-- ==== Sys2Proof/Machine/Sha.lean ====
section
/-! DEFINITION. SHA-512 as FIPS 180-4 gives it: the digest that images, measurements and quotes use
(18_boot_and_security.md; notes/assumptions/30.md). -/

namespace Sys2Proof.Machine

/-- Round constants 0-19. -/
def shaK0 : List U64 :=
  [0x428A2F98D728AE22, 0x7137449123EF65CD, 0xB5C0FBCFEC4D3B2F, 0xE9B5DBA58189DBBC,
   0x3956C25BF348B538, 0x59F111F1B605D019, 0x923F82A4AF194F9B, 0xAB1C5ED5DA6D8118,
   0xD807AA98A3030242, 0x12835B0145706FBE, 0x243185BE4EE4B28C, 0x550C7DC3D5FFB4E2,
   0x72BE5D74F27B896F, 0x80DEB1FE3B1696B1, 0x9BDC06A725C71235, 0xC19BF174CF692694,
   0xE49B69C19EF14AD2, 0xEFBE4786384F25E3, 0x0FC19DC68B8CD5B5, 0x240CA1CC77AC9C65]

/-- Round constants 20-39. -/
def shaK1 : List U64 :=
  [0x2DE92C6F592B0275, 0x4A7484AA6EA6E483, 0x5CB0A9DCBD41FBD4, 0x76F988DA831153B5,
   0x983E5152EE66DFAB, 0xA831C66D2DB43210, 0xB00327C898FB213F, 0xBF597FC7BEEF0EE4,
   0xC6E00BF33DA88FC2, 0xD5A79147930AA725, 0x06CA6351E003826F, 0x142929670A0E6E70,
   0x27B70A8546D22FFC, 0x2E1B21385C26C926, 0x4D2C6DFC5AC42AED, 0x53380D139D95B3DF,
   0x650A73548BAF63DE, 0x766A0ABB3C77B2A8, 0x81C2C92E47EDAEE6, 0x92722C851482353B]

/-- Round constants 40-59. -/
def shaK2 : List U64 :=
  [0xA2BFE8A14CF10364, 0xA81A664BBC423001, 0xC24B8B70D0F89791, 0xC76C51A30654BE30,
   0xD192E819D6EF5218, 0xD69906245565A910, 0xF40E35855771202A, 0x106AA07032BBD1B8,
   0x19A4C116B8D2D0C8, 0x1E376C085141AB53, 0x2748774CDF8EEB99, 0x34B0BCB5E19B48A8,
   0x391C0CB3C5C95A63, 0x4ED8AA4AE3418ACB, 0x5B9CCA4F7763E373, 0x682E6FF3D6B2B8A3,
   0x748F82EE5DEFB2FC, 0x78A5636F43172F60, 0x84C87814A1F0AB72, 0x8CC702081A6439EC]

/-- Round constants 60-79. -/
def shaK3 : List U64 :=
  [0x90BEFFFA23631E28, 0xA4506CEBDE82BDE9, 0xBEF9A3F7B2C67915, 0xC67178F2E372532B,
   0xCA273ECEEA26619C, 0xD186B8C721C0C207, 0xEADA7DD6CDE0EB1E, 0xF57D4F7FEE6ED178,
   0x06F067AA72176FBA, 0x0A637DC5A2C898A6, 0x113F9804BEF90DAE, 0x1B710B35131C471B,
   0x28DB77F523047D84, 0x32CAAB7B40C72493, 0x3C9EBE0A15C9BEBC, 0x431D67C49C100D4C,
   0x4CC5D4BECB3E42B6, 0x597F299CFC657E2A, 0x5FCB6FAB3AD6FAEC, 0x6C44198C4A475817]

def shaK : List U64 := shaK0 ++ shaK1 ++ shaK2 ++ shaK3

/-- The eight working words. -/
structure ShaState where
  a : U64
  b : U64
  c : U64
  d : U64
  e : U64
  f : U64
  g : U64
  h : U64
  deriving DecidableEq, Repr

def shaInit : ShaState :=
  { a := 0x6A09E667F3BCC908, b := 0xBB67AE8584CAA73B, c := 0x3C6EF372FE94F82B, d := 0xA54FF53A5F1D36F1,
    e := 0x510E527FADE682D1, f := 0x9B05688C2B3E6C1F, g := 0x1F83D9ABFB41BD6B, h := 0x5BE0CD19137E2179 }

def rotr (x : U64) (n : Nat) : U64 := x.rotateRight n

/-- One round on a working state, a round constant and a schedule word. -/
def shaRound (s : ShaState) (kw : U64 × U64) : ShaState :=
  let t1 := s.h + (rotr s.e 14 ^^^ rotr s.e 18 ^^^ rotr s.e 41) +
    ((s.e &&& s.f) ^^^ (~~~s.e &&& s.g)) + kw.1 + kw.2
  let t2 := (rotr s.a 28 ^^^ rotr s.a 34 ^^^ rotr s.a 39) +
    ((s.a &&& s.b) ^^^ (s.a &&& s.c) ^^^ (s.b &&& s.c))
  { a := t1 + t2, b := s.a, c := s.b, d := s.c, e := s.d + t1, f := s.e, g := s.f, h := s.g }

/-- `n` words of the message schedule, from the last 16 (newest first). -/
def shaExtend : Nat → List U64 → List U64
  | 0, _ => []
  | n + 1, w =>
    let x := w.getD 1 0
    let y := w.getD 14 0
    let v := (rotr x 19 ^^^ rotr x 61 ^^^ (x >>> 6)) + w.getD 6 0 +
      (rotr y 1 ^^^ rotr y 8 ^^^ (y >>> 7)) + w.getD 15 0
    v :: shaExtend n (v :: w.take 15)

/-- A big-endian word of 8 bytes. -/
def beWord (bs : Bytes) : U64 := BitVec.ofNat 64 (ofBytes bs.reverse)

/-- `n` big-endian words. -/
def beWords : Nat → Bytes → List U64
  | 0, _ => []
  | n + 1, bs => beWord (bs.take 8) :: beWords n (bs.drop 8)

/-- One block of 128 bytes. -/
def shaBlock (s : ShaState) (bs : Bytes) : ShaState :=
  let w := beWords 16 bs
  let r := (shaK.zip (w ++ shaExtend 64 w.reverse)).foldl shaRound s
  { a := s.a + r.a, b := s.b + r.b, c := s.c + r.c, d := s.d + r.d, e := s.e + r.e, f := s.f + r.f,
    g := s.g + r.g, h := s.h + r.h }

/-- `n` blocks. -/
def shaBlocks : Nat → ShaState → Bytes → ShaState
  | 0, s, _ => s
  | n + 1, s, bs => shaBlocks n (shaBlock s bs) (bs.drop 128)

/-- A message padded to whole blocks. -/
def shaPad (bs : Bytes) : Bytes :=
  bs ++ [0x80] ++ List.replicate ((239 - bs.length % 128) % 128) 0 ++ (toBytes 16 (8 * bs.length)).reverse

/-- A word as bytes, highest first. -/
def beBytes (x : U64) : Bytes := (toBytes 8 x.toNat).reverse

/-- The digest of a run of bytes: byte 0 of the digest in bits [7:0]. -/
def sha512 (bs : Bytes) : BitVec 512 :=
  let p := shaPad bs
  let r := shaBlocks (p.length / 128) shaInit p
  BitVec.ofNat 512 (ofBytes ([r.a, r.b, r.c, r.d, r.e, r.f, r.g, r.h].flatMap beBytes))

end Sys2Proof.Machine
end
^^^^
### What needs to be done
Wherever a line in the records contains the word "first", copy that line.

### Response to the exercise
/-- `n` words of the message schedule, from the last 16 (newest first). -/
/-- A word as bytes, highest first. -/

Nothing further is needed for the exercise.